Всякий раз, когда сквозь дверь, в форточку или из-за стены, где он прячется, Ержан видит в синей тьме Айсулу, Кепека и осла, единственное, чего ему хочется — схватить двустволку деда или кухонный нож бабки, на худой конец железнодорожный молоток самого Кепека, выскочить им навстречу и перестрелять, перерезать, перебить всех троих. Но всякий раз что-то останавливает его. Что это — он не может никак разобраться, мучается ночью до утра, мучается с утра до вечера, но решения не находит, как школьник, потерявший тетрадку.
И опять его бунт откладывается на завтра. Уж если так ведется на свете, то все его мучения, все мысли, бегущие потоком, поземкой, бураном, — разве же не дерьмо небес, и разве же это не жизнь его, а песня?!
* * *
И в то же время не песня, скорее, та самая цепная реакция пошла по жизни Ержана. И не только по его жизни, хотя все началось с его ненависти то к деду, то к бабке, то к Кепеку с ослом, то к Шакену-коке… А может быть, внезапная взрослость, пробивающаяся даже сквозь застывшее мальчишеское тело, стала давать знать о себе таким образом — как бы то ни было, Ержан стал подмечать вещи, которых он не замечал раньше. И не только как, скажем, Кепек сидит на осле, обнимая тело Айсулу (хотя это было больнее всего), нет, он стал замечать, что, когда Шакен-коке уезжает на свою вахту, Кепек-нагаши то и дело пропадает на дому у городской невестки Байчичек, выпроваживая старуху Шолпан под разными предлогами к своей матери Улбарсын. Считается, что он ходит то за солью, то за гвоздем, а то помочь разделать кости — как уж повелось: чуть ли не одно хозяйство! Но чем он там занимается, когда Айсулу прибегает к Ержану рассказать, что происходило в школе, — никто не знает.
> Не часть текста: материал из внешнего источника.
/-- PD3: fabric, MET, REC, B.M, B.R, B.H. -/
def fabricLost (s : State) : State :=
  let s1 := (banksLost [19, 20, 21] s).modMet MetSt.metOff
  let s2 := (s1.modRecorder RecorderSt.afterReset).modBufs fun _ => Vector.replicate 32 none
  let s3 := s2.modNet fun n => { n with installed := none, previous := none, staged := none, installing := none, estimate := {} }
  let s4 := s3.modPoints fun t => t.map fun (i, p) => (i, { p with known := false })
  (s4.modJobs fun t => t.map fun (i, j) => (i, { j with result := none, window := none, feedWin := [] })).modDp fun d => { d with posted := [], held := none }

/-- Every job ends with REFUSED, NO_ENGINE (Table 11.18). -/
def JobSt.refusedNow (j : JobSt) : JobSt :=
  if (decide (j.state = .queued) || decide (j.state = .running) || decide (j.state = .feeding)) && j.ending.isNone then
    { j with ending := some 0x0017, firstIndex := 0x0104 }
  else j

/-- PD4: every solver engine. -/
def solversLost (s : State) : State :=
  let s1 := (banksLost [13, 14, 15, 16, 17, 18] s).modPlace fun p => { p with seOk := 0 }
  selfDemote 1 ((s1.modJobs fun t => t.map fun (i, j) => (i, j.refusedNow)).modHydJob fun j => j.map JobSt.refusedNow)

/-- PD5: segments with their queues, the host port and the twin link. -/
def commLost (s : State) : State :=
  (twinDown (banksLost [22] s)).modSegs (vmap fun g => { g with tx := [], rx := [], tdr := none, discovering := none })

/-- PD6 to PD9: the quadrant, its three engines and their banks. -/
def quadDomainLost (q : QuadIx) (s : State) : State :=
  let es : List LeIx := (List.finRange 12).filter fun e => quadOfLe e = q
  es.foldl (fun t e => if t.engines[e].faulty then t else engineFaulty e t) (quadDieLost q false (banksLost (es.map fun e => e.val + 1) s))

/-- What MET and REC have written through to the Vault since the flush of this Eve (R73). -/
def writeThrough (s : State) : State := if s.pwr.eve && !s.pwr.flushBusy then commitVault s else s

/-- POWER_DOMAIN_LOST: the domain is off until the next start; the loss of PD2 leaves only PD0 and PD1 (Table 1.8), that of PD0 is Off. -/
def execPowerDomainLost (d : Fin 10) (s : State) : Out :=
  .next <|
    if !(s.inRun && s.pdIs d.val) then s
    else
      let off := (if d.val = 2 ∨ d.val = 3 then writeThrough s else s).modPwr fun p => { p with pdOn := p.pdOn &&& ~~~(BitVec.ofNat 10 (2 ^ d.val)) }
      match d.val with
      | 0 => (resetCore off).modPwr fun p => { p with state := .off, pdOn := 0 }
      | 1 => (off.modMet MetSt.pd1Off).modPwr fun p => { p with vigilOp := false, metBack := false, pd1Kept := false }
      | 2 => ((resetCore off).modPwr fun p => { p with pdOn := off.pwr.pdOn &&& 3 }).modAdv fun a => { a with step := max 1 s.adv.step, halt := .dark }
      | 3 => fabricLost off
      | 4 => solversLost off
      | 5 => commLost off
      | n => if h : n - 6 < 4 then quadDomainLost ⟨n - 6, h⟩ off else off

/-! ## SUP (R37, R470) -/

/-- SUP_RESTART: a lockstep mismatch while SUP executes. -/
def execSupRestart (s : State) : Out := .next (if supRuns s then supRestart false s else s)

/-! ## The end of an injected hold (R451) -/

/-- INJECTION_HOLD_END: the forced condition is released. -/
def execInjectionHoldEnd (d : Byte) (target : Word) (s : State) : Out :=
  .next <|
    let n := d.toNat
    let t := detTarget n target
    if !holdOver n t s then s
    else
      let s1 := s.modDet n t fun x => { x with holdUntil := none }
      if n = 0x05 then s1.modBankSt fun b => { b with lent := b.lent.map fun r => { r with holdHits := 0 } }
      else if n = 0x71 then (match railOf t with | some r => railRelease r s1 | none => s1)
      else s1

end Sys2Proof.Machine
end

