/-- No frame starts for 2 s: 125 kbit/s classical, or the configured timing; the rate counts as confirmed at the first acknowledged
frame (Table 12.6). -/
def execRateSilent (g : SegIx) (s : State) : Out :=
  let x := s.segs[g]
  let detecting := match x.rate with | .recording => true | .trial _ _ => true | .dataTrial _ _ => true | _ => false
  .next <|
    if !detecting || decide (s.tick < x.heardTick + 2000000) then s
    else if x.cfgN ≠ 0 then
      afterRate g (s.modSeg g fun y => { y with rate := .done, ntime := y.cfgN, dtime := y.cfgD, fd := dtFd y.cfgD, brs := dtBrs y.cfgD })
    else
      afterRate g (s.modSeg g fun y =>
        { y with rate := .done, autoNoDisc := false, nominal := some 125, dataRate := none, fd := false, brs := false, silent := true,
                 ntime := ntimeOf 125, dtime := 0 })

/-! ## Sleep and wake (R311, R312) -/

/-- SEG_SLEEP. -/
def segSleepBody (g : SegIx) (as : List Word) (s : State) : Ans :=
  let x := s.segs[g]
  let s1 := s.modSeg g fun y =>
    { y with sleep := if y.sleep = .asleep then .asleep else .goingToSleep, wakeFrame := decide (arg as 2 = 1), wakeId := arg as 3,
             wakeMask := arg as 4, wakeData := (arg as 5, arg as 6) }
  firstFault [(x.busOff || x.tdr.isSome, ansFail stState s), (1 < (arg as 2).toNat, ansBadArg 2 s), (bits (arg as 3) 31 30 != 0, ansBadArg 3 s),
      (bits (arg as 4) 31 29 != 0, ansBadArg 4 s)] (ansOk s1)

def execSegSleep (m : MbIx) (s : State) : Out :=
  serve { op := 0x405, lo := 6, hi := 6, gate := { standby := true } } m segArg (withSeg segSleepBody) s

/-- The frame on the bus has ended: the controller stops and drives STB high. -/
def execSegSleepEnter (g : SegIx) (s : State) : Out :=
  .next (s.modSeg g fun x => if x.sleep = .goingToSleep then { x with sleep := .asleep } else x)

/-- Wake: STB low, then 50 microseconds (R312). -/
def wakeSeg (now : Nat) (x : SegSt) : SegSt :=
  match x.sleep with
  | .asleep => { x with sleep := .waking now }
  | .window _ => { x with sleep := .waking now }
  | .goingToSleep => { x with sleep := .awake }
  | _ => x

def execSegWake (m : MbIx) (s : State) : Out :=
  serve { op := 0x406, lo := 1, hi := 1, gate := { standby := true } } m segArg
    (withSeg fun g _ s => ansOk (s.modSeg g (wakeSeg s.tick))) s

/-- A dominant level on RX of a sleeping segment: at least 5.0 microseconds wakes, or opens the window; below 4.0 never; between
them the spec leaves it open, a free truth value. -/
def execSegWakeDominant (g : SegIx) (ns : Nat) (s : State) : Out :=
  .next <|
    if s.segs[g].sleep ≠ .asleep || decide (ns < 4000) then s
    else
      let r := if ns < 5000 then drawBool s else (true, s)
      if !r.1 then r.2
      else r.2.modSeg g fun x => { x with sleep := if x.wakeFrame then .window s.tick else .waking s.tick }

/-- The wake window of 100 ms ends without a match (R311). -/
def execSegWakeWindowExpiry (g : SegIx) (s : State) : Out :=
  .next (s.modSeg g fun x => match x.sleep with
    | .window t => if t + 100000 ≤ s.tick then { x with sleep := .asleep, falseWake := x.falseWake + 1 } else x
    | _ => x)

/-- 50 microseconds after waking: error-active, both counters 0, the queue resumes (R312). -/
def execSegWakeSettleDone (g : SegIx) (s : State) : Out :=
  .next (s.modSeg g fun x => match x.sleep with
    | .waking t => if t + 50 ≤ s.tick then { x with sleep := .awake, tec := 0, rec_ := 0 } else x
    | _ => x)

/-! ## Cable measurement (R313-R316) -/

/-- SEG_TDR. -/
def execSegTdr (m : MbIx) (s : State) : Out :=
  serve { op := 0x407, lo := 2, hi := 2, gate := { standby := true, eve := true } } m segArg
    (withSeg fun g as s =>
      let x := s.segs[g]
      let vf := (arg as 2).toNat
      firstFault [(s.clk.limp || x.sleep != .awake || s.quads[quadOfSeg g].lost || !s.quads[quadOfSeg g].linkUp, ansFail stState s),
          (decide (vf < 500) || decide (1000 < vf), ansBadArg 2 s), (x.tdr.isSome, ansFail stBusy s)]
        (ansAccepted (beginTdr g (some (mbCmd m (segHandle g) s)) vf s))) s

/-- Length in 0.01 m from record points and velocity factor (R315). -/
def tdrLength (points vf : Nat) : Nat := (divRna (points * vf * 299792458 * 15625 : Int) (2 * 10 ^ 14)).toNat

/-- A TDR fault: NO_END where a length was stored, or a length off by more than twice the accuracy (R315). -/
def tdrFault (x : SegSt) (kind : BitVec 4) (len : Nat) : Bool :=
  match x.storedLen with
  | none => false
  | some l => if kind = 3 then true else decide (2 * (200 * 100 + len) < 100 * (if len ≤ l then l - len else len - l))

/-- The capture of 1,024 repetitions of 200 microseconds has run: the length of R315, and a pending trigger of the diagnostic pair (R215).
Detector 0x56. -/
def execSegTdrDone (g : SegIx) (w : TdrWave) (s : State) : Out :=
  let x := s.segs[g]
  let h := (segHandle g).toNat
  .next (match x.tdr, x.tdrFrom with
    | some (_, vf), some t =>
      if s.tick < t + 204800 then s
      else
        let inj := armed 0x56 h s
        let r : BitVec 4 × Nat := match (if inj then none else w.last) with
          | none => (3, 0)
          | some (p, pos) => (if pos then 1 else 2, tdrLength (p - w.t0) vf)
        let s0 := if inj || tdrFault x r.1 r.2 then detected 0x56 h s else s
        resumePair (quadOfSeg g) (endTdr g r.1 r.2 (if inj then takeArmed 0x56 h s0 else s0))
    | _, _ => s)

/-! ## Reception (R303, R304, R330) -/

/-- The wake frame matches (R311). -/
def wakeMatch (x : SegSt) (f : CanFrame) : Bool :=
  let id := BitVec.setWidth 32 f.ident
  let lo := fld32 f.data 0
  let hi := fld32 f.data 4
  bits ((id ^^^ x.wakeId) &&& x.wakeMask) 28 0 == 0 && (f.ide == x.wakeId.getLsbD 29) &&
  (lo &&& x.wakeData.1 == x.wakeData.1) && (hi &&& x.wakeData.2 == x.wakeData.2)

/-- Store a frame in the FIFO, or count it lost (R304). -/
def storeRx (g : SegIx) (f : CanFrame) (filter : Nat) (wake : Bool) (s : State) : State :=
  s.modSeg g fun x =>
    if x.rx.length < 256 then
      { x with rx := x.rx ++ [⟨s.tick, { f with data := f.data }, filter, x.rxGap, wake⟩], rxGap := false }
    else { x with rxLost := x.rxLost + 1, rxGap := true }

/-- A successful reception under ISO 11898-1: REC falls by 1, from above 127 to 127. -/
def recOk (r : Nat) : Nat := if 127 < r then 127 else r - 1

/-- An admitted frame with the identifier of one admitted within HB_S and other data marks the substation DUPLICATE (R330). -/
def noteFrame (g : SegIx) (n : Fin 1024) (f : CanFrame) (s : State) : State :=
  let x := s.subst n
  let clash := x.recent.any (fun r => r.1 = f.ident && r.2.1 != f.data && decide (s.tick < r.2.2 + s.segs[g].hbS * 1000000))
  let s1 := s.modSubst n.val fun y => { y with recent := (y.recent.filter (fun r => r.1 != f.ident)) ++ [(f.ident, f.data, s.tick)] }
  if clash then markDuplicate n s1 else s1

/-- A frame passes its end-of-frame without error. A frame that no filter admits, or of another service or length, counts under
FILTERED (R303, R318, R323). -/
def execSegFrameReceived (g : SegIx) (f : CanFrame) (s0 : State) : Out :=
  let s := if segHears g s0 then s0.modSeg g fun x => { x with heardTick := s0.tick } else s0
  let x := s.segs[g]
  .next <|
    match x.sleep with
    | .window t =>
      if t + 50 ≤ s.tick && wakeMatch x f then
        storeRx g f 0 true (s.modSeg g fun y => { y with sleep := .awake, tec := 0, rec_ := 0 })
      else s
    | _ =>
      if !segHears g s then s
      else
        let s1 := s.modSeg g fun y => { y with rec_ := recOk y.rec_ }
        match matchFilter x.filters f, substAt g (idNode f.ident) with
        | some k, some n =>
          let s2 := noteFrame g n f s1
          if f.rtr || upLength (idSvc f.ident) != some f.data.length then s2.modSeg g fun y => { y with filtered := y.filtered + 1 }
          else storeRx g f k false s2
        | _, _ => s1.modSeg g fun y => { y with filtered := y.filtered + 1 }

/-! ## Transmission (R305, R321) -/

/-- What the successful end of a frame means to its owner. -/
def txSent (g : SegIx) (e : TxEntry) (s : State) : State :=
  match e.owner with
  | .none => s
  | .request n => s.modSubst n.val fun x => { x with requests := match x.requests with | r :: rs => { r with sentAt := some s.tick } :: rs | [] => [] }
  | .setpoint n => s.modSubst n.val fun x => { x with refreshTick := s.tick, missed := 0 }
  | .query n =>
    if e.sealKind = 2 then s.modSubst n fun x => { x with challenge := some (e.challenge, s.tick) }
    else s.modSubst n fun x => { x with challenge := some (w32 (s.segs[g].round.toNat), s.tick) }

/-- Enter bus-off. -/
def enterBusOff (g : SegIx) (s : State) : State :=
  postEvent 0x0401 3 (segHandle g) 0 (s.modSeg g fun x =>
    { x with busOff := true, busOffTick := s.tick, resorted := false, recovering := x.autoRecover })

/-- The attempt of the head frame, or a reception, ends in an error: TEC rises by 8 for a transmission, REC by 1, or by 8 more where this node
saw the error first; the clash count of the head frame; bus-off when TEC exceeds 255 (R307, R310). -/
def segFails (g : SegIx) (k : SegErr) (s : State) : State :=
  let s1 := s.modSeg g fun y => match k with
    | .txBit after => { y with tec := y.tec + 8, clash := if after then y.clash + 1 else 0 }
    | .txOther => { y with tec := y.tec + 8, clash := 0 }
    | .rx primary => { y with rec_ := min 255 (y.rec_ + (if primary then 9 else 1)) }
  let s2 := match k with | .rx _ => s1 | _ => dropOnce g s1
  if 255 < s2.segs[g].tec then enterBusOff g s2 else s2

/-- TDCO of the data timing in force, where a frame is sent in FD with BRS under TDC (R299). -/
def tdcOffset (x : SegSt) : Option Nat := match x.tx with
  | e :: _ => if e.fd && x.brs && dtTdc x.dtime then some (bits x.dtime 27 21) else none
  | [] => none

/-- The delay from TX to RX measured in a frame is kept: the controller samples its own data bits at the delay plus TDCO (R299). -/
def keepDelay (g : SegIx) (delay : Nat) (s : State) : State :=
  if (tdcOffset s.segs[g]).isSome then s.modSeg g fun x => { x with tdcDelay := some delay } else s

/-- Own data bits sampled beyond 127 cycles are bit errors (R299). -/
def delayFails (g : SegIx) (delay : Nat) (s : State) : Bool := match tdcOffset s.segs[g] with
  | some o => decide (127 < delay + o)
  | none => false

/-- The key slot that seals a segment's frames. -/
def segSlot (g : SegIx) (s : State) : SlotIx := ⟨s.segs[g].keySlot.toNat, s.segs[g].keySlot.isLt⟩

/-- COM reads the head entry of a FIFO (0) or queue (1) in B.C, and KEY the segment's key; false where the entry is uncorrectable. -/
def comReads (kind : Nat) (g : SegIx) (s : State) : Bool × State :=
  let r := readWord bankC (Config.comArea kind g.val) true true s
  if r.1 = .uncorr then (false, r.2) else (true, readKey (segSlot g r.2) r.2)

/-- The head entry is discarded without being sent; a request's command completes with NO_ANSWER (Table 17.3). -/
def discardTx (g : SegIx) (s : State) : State :=
  match s.segs[g].tx with
  | [] => s
  | e :: es =>
    let s1 := s.modSeg g fun x => { x with tx := es }
    match e.owner with
    | .request n => endRequest n 0x0102 s1
    | .setpoint _ => s1
    | _ => txSent g e s1

/-- The head entry has been sent and acknowledged: it leaves the queue and its counter has advanced; TEC falls by 1. Where KEY refuses
the seal the frame is not sent and counts under SEAL_FAIL; a request's wait runs all the same, so that it ends under R325 (R424). A frame sent
with BRS under TDC measures the delay from TX to RX in CANP cycles; beyond R299's bound its data bits are errors instead. -/
def execSegFrameTransmitted (x : TxDone) (s00 : State) : Out :=
  let g := x.seg
  let delay := x.delay
  let rd := if segSends g s00 && !s00.segs[g].tx.isEmpty then comReads 1 g s00 else (true, s00)
  let s0 := rd.2
  let s := keepDelay g delay s0
  .next <|
    if !segSends g s0 then s0
    else if !rd.1 then discardTx g s0
    else if delayFails g delay s0 && (segKey g s0).isSome then segFails g (.txBit true) s
    else match s.segs[g].tx with
      | [] => s
      | e :: es =>
        if (segKey g s).isNone then
          let s1 := s.modSeg g fun x => { x with tx := es, sealFail := x.sealFail + 1 }
          (match e.owner with
            | .setpoint _ => s1
            | _ => txSent g e s1)
        else
        let s1 := s.modSeg g fun x => { x with tx := es, clash := 0, tec := x.tec - 1, silent := false, fcB := if e.sealKind = 1 then x.fcB + 1 else x.fcB }
        let s2 := match e.sealKind, substAt g (idNode e.ident) with
          | 0, some n => s1.modSubst n.val fun x => { x with fcD := x.fcD + 1 }
          | _, _ => s1
        txSent g e s2

/-! ## Errors (R307, R309, R310) -/

/-- The first armed detector of a list. -/
def firstArmed (h : Nat) (s : State) : List Nat → Option Nat
  | [] => none
  | d :: ds => if armed d h s then some d else firstArmed h s ds

/-- Which of the detectors 0x50 to 0x54 an error is: bit and ACK errors of transmitted frames, stuff, CRC or form of received ones. -/
def errDetector (h : Nat) (k : SegErr) (s : State) : Nat :=
  match k with
  | .txBit _ => 0x50
  | .txOther => 0x54
  | .rx _ => (firstArmed h s [0x51, 0x52, 0x53]).getD 0x51

/-- An error ends a frame; what it counts under is segFails. -/
def execSegError (g : SegIx) (k : SegErr) (s : State) : Out :=
  let h := (segHandle g).toNat
  let x := s.segs[g]
  .next <|
    if !segHears g s || (match k with | .rx _ => false | _ => !segSends g s || x.tx.isEmpty) then s
    else
      let d := errDetector h k s
      segFails g k (takeArmed d h (detected d h (s.modSeg g fun y => { y with heardTick := s.tick })))

/-- Within 1 ms of bus-off the queue is sorted by ascending identifier, equal ones in arrival order (R309). -/
def execBusOffResort (g : SegIx) (s : State) : Out :=
  .next (s.modSeg g fun x =>
    if x.busOff && !x.resorted && !x.noResort then
      { x with resorted := true, tx := sortBy (fun a b => decide (a.ident.toNat ≤ b.ident.toNat)) x.tx }
    else x)

/-- 16 consecutive bit errors after arbitration: the head frame is abandoned and its node marked DUPLICATE (R310, R330). Detector
0x55. -/
def execSegClash (g : SegIx) (s : State) : Out :=
  let h := (segHandle g).toNat
  let x := s.segs[g]
  let inj := armed 0x55 h s && segSends g s
  .next (match x.tx with
    | [] => s
    | e :: es =>
      if x.clash < 16 && !inj then s
      else
        let s0 := detected 0x55 h (if inj then takeArmed 0x55 h s else s)
        let s1 := s0.modSeg g fun y => { y with tx := es, clash := 0, tec := if inj then y.tec + 128 else y.tec }
        let s2 := postEvent 0x0402 3 (segHandle g) (BitVec.setWidth 32 e.ident) s1
        let s3 := match substAt g (idNode e.ident) with
          | some n => markDuplicate n s2
          | none => s2
        if 255 < s3.segs[g].tec && !s3.segs[g].busOff then enterBusOff g s3 else s3)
Возвращается он оттуда весь раскрасневшийся, возбужденный, как будто не кость, а целую корову порубал на куски, потом, схватив свой молоток и насвистывая ему лишь известную мелодию, уходит, незакутанный и пыхтящий, сменять своего отца на стрелке или на запасном пути.
А однажды сама Айсулу призналась по секрету, что мать ее носила ночью похлебку, дескать, как-никак он рубил эти кости, мерзнет, небось, бедолага, ведь, почитай, чуть ли не брат их дому…
* * *
А что, Шакен-коке, что ли, лучше его?! Однажды, когда и дед, и Кепек-нагаши принимали какой-то особый, литерный поезд, а бабка Улбарсын пошла к бабке Шолпан мыть голову кислым молоком, Ержан услышал осторожный стук в соседнее окно — окно его матери Канышат. Ержан прислушался, в соседней комнате зашуршали шаги, он поначалу подумал, что это птица бьется о стекло от холода, и, чтобы не спугнуть ее своей тенью, незаметно глянул по касательной вдоль своего окна, прячась в угол комнаты. То была не птица, то был Шакен-коке. Почему он не стучится в дверь? — подумал Ержан, но, услышав скрип соседней двери, в страхе оказаться обнаруженным за подглядыванием, вжался спиною в стену. Однако, слава богу, мать не открыла его дверь, а выскользнула наружу, видимо, накидывая на ходу свою верблюжью шаль.
Ержан стоял с колотящимся сердцем, отдающим свои удары прямо в стенку, или это тяжелый литерный поезд застучал по рельсам, откликаясь пульсом в земле? Как бы то ни было, Ержан стоял ни жив ни мертв. Опять то самое ощущение животного страха поднялось из мелко дрожащих колен к солнечному сплетению и заныло горячей тяжестью в животе.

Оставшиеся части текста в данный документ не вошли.